Problem to solve: How many lines in these records hold the string "movesOf"? State only that number.

Task material:
/-- After the word's other moves a sys.eret waits for the trap bank's operations, and then returns (R350). -/
def eretWord (s : State) (t k : Nat) : State :=
  let st := s.strand t k
  if st.latchedDue || trapBusy s t st then s.setStrand t k { st with ereting := true } else doEret s t k

/-- A word that nothing stops takes effect, as repetition j of n of a parcel of len parcels. -/
def proceed (s : State) (w : TWord) (n j : Nat) (len : BitVec 24) : Out :=
  let (t, k) := s.cur
  let st0 := s.me
  let all := (movesOf w).filter fun e => e.on st0 0
  let en := (movesOf w).filter fun e => e.on st0 j
  let s := dueState s w.limm all en j
  let vs := values s w.limm en
  let s := s.setMe { (advanceTo s.me n j len) with wgo := decide (1 < n) || en.any fun e => isCu e.dst }
  let s := writeMoves (consume s w en) all j vs
  let fs := firedOf st0 ((s.opnd 0x1E2).toNat % 8) vs
  let c := chargeOf s fs
  match fireAll fs (noteTriggers s fs) with
  | .next s =>
    let s := leave (closeIssue (disarm (wordFlags (charge s c) w) t k) t k st0 len) t k
    .next ((if en.any fun e => e.dst == 0x2C2 then eretWord s t k else s).settleSlots t)
  | .fault e => .fault e
  | .refused e => .refused e

/-- Attempt a word: its trap, its hold, or its effect. -/
def issueWord (s : State) (w : TWord) (n j : Nat) (len : BitVec 24) : Out :=
  match judge s w n j with
  | .trap c i => .next (stopIssue s c i)
  | .held port meet sem recv bar want =>
    .next (lostCycle (recordHold (meetFirst s s.cur.1 s.cur.2 meet) s.cur.1 s.cur.2 port sem recv bar want) s.cur.1)
  | .blocked => .next (lostCycle s s.cur.1)
  | .go _ => proceed s w n j len

/-- An issue without effect: an empty one (R30, R32), or an annulled one (R291). -/
def emptyIssue (s : State) (n j : Nat) (len : BitVec 24) : State :=
  let (t, k) := s.cur
  let st0 := s.me
  (closeIssue (s.setMe (advanceTo st0 n j len)) t k st0 len).settleSlots t

/-! ## Parcels (R29 to R39) -/

/-- What fetching a table word comes to. -/
inductive Fetch where
  | word (w : BitVec 256)
  /-- held on the overlay being loaded (R300) -/
  | wait
  /-- table bank error (R33) -/
  | bad
deriving DecidableEq, Repr

/-- The kernel the strand runs has overlays. -/
def State.hasOverlays (s : State) (t : Nat) : Bool :=
  match s.objOf t with
  | some o => !o.overlays.isEmpty
  | none => false

/-- The table word at an index (R33, R35). -/
def fetchTable (s : State) (index : Nat) : Fetch :=
  let t := s.cur.1
  let x := s.here
  if index < 256 ∨ !s.hasOverlays t then .word (Map.find emptyWord x.table index)
  else if x.loading.isSome then .wait
  else if x.overlay ≠ some s.me.tbank.toNat then .bad
  else .word (Map.find emptyWord x.table index)

/-- The word and guard of repetition j: the copy of the first issue, or the table; the guard is evaluated once (R30,
R39). -/
def fetchRep (s : State) (index g j : Nat) : Fetch × Bool :=
  let st := s.me
  match st.rword with
  | some r =>
    if j = 0 then (fetchTable s index, st.guard g)
    else if r.reread then (fetchTable s index, r.guard)
    else (.word r.word, r.guard)
  | none => (fetchTable s index, st.guard g)

/-- Repetition j reads the table. -/
def readsTable (st : Strand) (j : Nat) : Bool :=
  match st.rword with
  | some r => j == 0 || r.reread
  | none => true

/-- A fetch held on an overlay: port 0x3FF (R353). -/
def holdFetch (s : State) : State := lostCycle (recordHold s s.cur.1 s.cur.2 0x3FF none false false []) s.cur.1

/-- The fetch of repetition j of a T parcel, and the state that keeps its copy for the later ones (R30, R33). -/
def fetchKept (s : State) (index g j : Nat) : Fetch × Bool × State :=
  let (f, on) := fetchRep s index g j
  let s := if readsTable s.me j then s.cellReload s.cur.1 (.table s.cur.1 index) else s
  match f with
  | .word w =>
    let overlaid := decide (256 ≤ index) && s.hasOverlays s.cur.1
    (f, on, s.setMe { s.me with
      rword := some { word := w, guard := on, pc := s.me.ia, overlaid := overlaid, reread := false } })
  | f => (f, on, s)

/-- Repetition j of a T parcel. -/
def issueTable (s : State) (index n g j : Nat) : Out :=
  match fetchKept s index g j with
  | (.wait, _, s) => .next (holdFetch s)
  | (.bad, _, s) => .next (illegal s 3)
  | (.word w, on, s) => if on then issueWord s (decodeWord w) n j 1 else .next (emptyIssue s n j 1)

Exercise response: 2